/-- The head has had a crew admitted: its clocks start again, and once every crew is admitted it leaves its queue. -/
def State.served (s : State) (d : DieId) (x : Head) (slot : GridSlot) : State :=
  let s := (s.modHead d x.q (fun e => { e with grid := some slot, readyAt := some s.time, passedAt := none, aged := 0 })).modPort d
    (fun p => { p with lastQ := x.q.val, reserved := if p.reserved == some x.q.val then none else p.reserved })
  match s.gridAt d slot with
  | none => s
  | some g =>
    if g.next < crewCount g.hdr g.rec_ then s
    else (s.modQueue d x.q (fun l => l.filter (fun e => e.id != x.e.id))).modPort d
      (fun p => { p with debugT := del x.e.id p.debugT })

/-- What trying a head comes to: a crew or a COOP grid admitted, or the launch rejected; no core that its next crew fits (R323); a
resumption comes first (R317); or it waits for a grid slot, a stack range or its whole grid (R318, R324). -/
inductive HeadRes where
  | done (s : State)
  | passed
  | behind
  | waits

/-- The die as its stack pools would be with every range free: an idle die's (R318, R324). -/
def State.poolsFree (s : State) (d : DieId) : State :=
  { s with crews := s.crews.map (fun k => if k.die == d then { k with stackLen := 0 } else k) }

/-- Admit a head's next crew, or all of them for COOP (R318, R319, R324, R35). A COOP grid that only the ranges of pre-empted crews keep
out waits. -/
def State.admitHead (s : State) (d : DieId) (x : Head) : HeadRes :=
  if s.resumeFirst d (s.effPrio x.e) then .behind
  else match (match x.e.grid with
    | some g => some (g, s)
    | none => (s.freeGrid d).map (fun g => (g, s.modPort d (fun p => { p with grids := p.grids ++ [s.newGrid d x.q x.e x.h g] })))) with
    | none => .waits
    | some (slot, t) =>
      if x.h.coop then
        let n := Nat.min (crewCount x.h (recordOf x.e.raw)) 321
        match t.admitAll d x.q slot n with
        | some t => .done (t.served d x slot)
        | none =>
          if !(s.residents d).isEmpty || ((t.poolsFree d).admitAll d x.q slot n).isSome then .waits
          else .done (s.reject d x.q x.e stCoopFit none)
      else if (t.carve d x.q (x.h.strands * x.h.stack)).isNone then .waits
      else match t.admitCrew d x.q slot with
        | some t => .done (t.served d x slot)
        | none => .passed

/-- A head has the port to itself: it has been passed over for 100 µs (R323). -/
def State.claims (s : State) (d : DieId) (x : Head) : Bool :=
  (s.die d).port.reserved == some x.q.val || decide (1 ≤ hundreds s.time x.e.passedAt)

/-- Try heads in the order of R317: one that fits no core is passed over, and one that waits for something else is not, unless it has the
port to itself already (R323). -/
def State.tryHeads (s : State) (d : DieId) (hs : List Head) : Nat → State
  | 0 => s
  | n + 1 => match leastBy (s.headKey d) hs with
    | none => s
    | some x => match s.admitHead d x with
      | .done t => t
      | .passed =>
        let s := s.modHead d x.q (fun e => { e with passedAt := some (e.passedAt.getD s.time) })
        s.tryHeads d (hs.filter (fun y => y.q != x.q)) n
      | .behind => s.tryHeads d (hs.filter (fun y => y.q != x.q)) n
      | .waits =>
        let s := if s.claims d x then s else s.modHead d x.q (fun e => { e with passedAt := none })
        s.tryHeads d (hs.filter (fun y => y.q != x.q)) n

/-- A ready head's header has not been read yet: it may be that of a COOP launch, which keeps every other launch out from the moment it is
ready (R324; DEDUCED, log 92). -/
def State.undecided (s : State) (d : DieId) : Bool := allOfQueues.any (fun q => match s.queue d q with
  | e :: _ => e.hdr.isNone && e.waits.all (fun w => w.met)
  | [] => false)

/-- CREW_ADMISSION (R30, R315 to R324, R343): every head whose waits are met is checked, and then the port admits one crew, or
one COOP grid, of the first head that fits. Where a launch's first crew may be admitted, what the kernel image needs of the host is asked for
first (R47; DEDUCED, log 93). -/
def execCrewAdmission (d : DieId) (s : State) : Host.Outcome State Fault Refusal :=
  .next (let s := s.putBack
    let s := allOfQueues.foldl (fun s q => s.prepare d q) s
    let hs := s.tryable d
    let ask := if hs.any (fun x => x.e.grid.isNone) then s.imageMissing d else []
    if s.undecided d then s else if ask.isEmpty then s.tryHeads d hs 64 else s.imageAsk d ask)

/-- PRIORITY_AGING (R317): the head's levels of aging are brought up to its waiting time. -/
def execPriorityAging (d : DieId) (q : QueueId) (s : State) : Host.Outcome State Fault Refusal :=
  .next (let s := s.putBack
    s.modHead d q (fun e => { e with aged := Nat.min 3 (Nat.max e.aged (hundreds s.time e.readyAt)) }))

/-- PASSOVER_TIMEOUT (R323): a head passed over for 100 µs has the port reserved. -/
def execPassoverTimeout (d : DieId) (q : QueueId) (s : State) : Host.Outcome State Fault Refusal :=
  .next (let s := s.putBack
    match s.queue d q with
    | e :: _ => if 1 ≤ hundreds s.time e.passedAt && (s.die d).port.reserved.isNone
        then s.modPort d (fun p => { p with reserved := some q.val }) else s
    | [] => s)

/-! ### The energy window (R322, R328) -/

/-- The clock cap of a CLKMODE word, in units of 50 MHz: FCAP, or with FCAP 0 the policy's (R328). -/
def clockCap (m : Word) : Nat :=
  let p := m.toNat % 4
  let f := m.toNat / 256 % 64
  if f ≠ 0 then f else if p = 0 then 38 else if p = 1 then 34 else 26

» **Exercise**
Emit verbatim the lines running from the one with "let f := m.toNat / 256 % 64" through the last line of the data, both endpoints inclusive.

» **Exercise response**
  let f := m.toNat / 256 % 64
  if f ≠ 0 then f else if p = 0 then 38 else if p = 1 then 34 else 26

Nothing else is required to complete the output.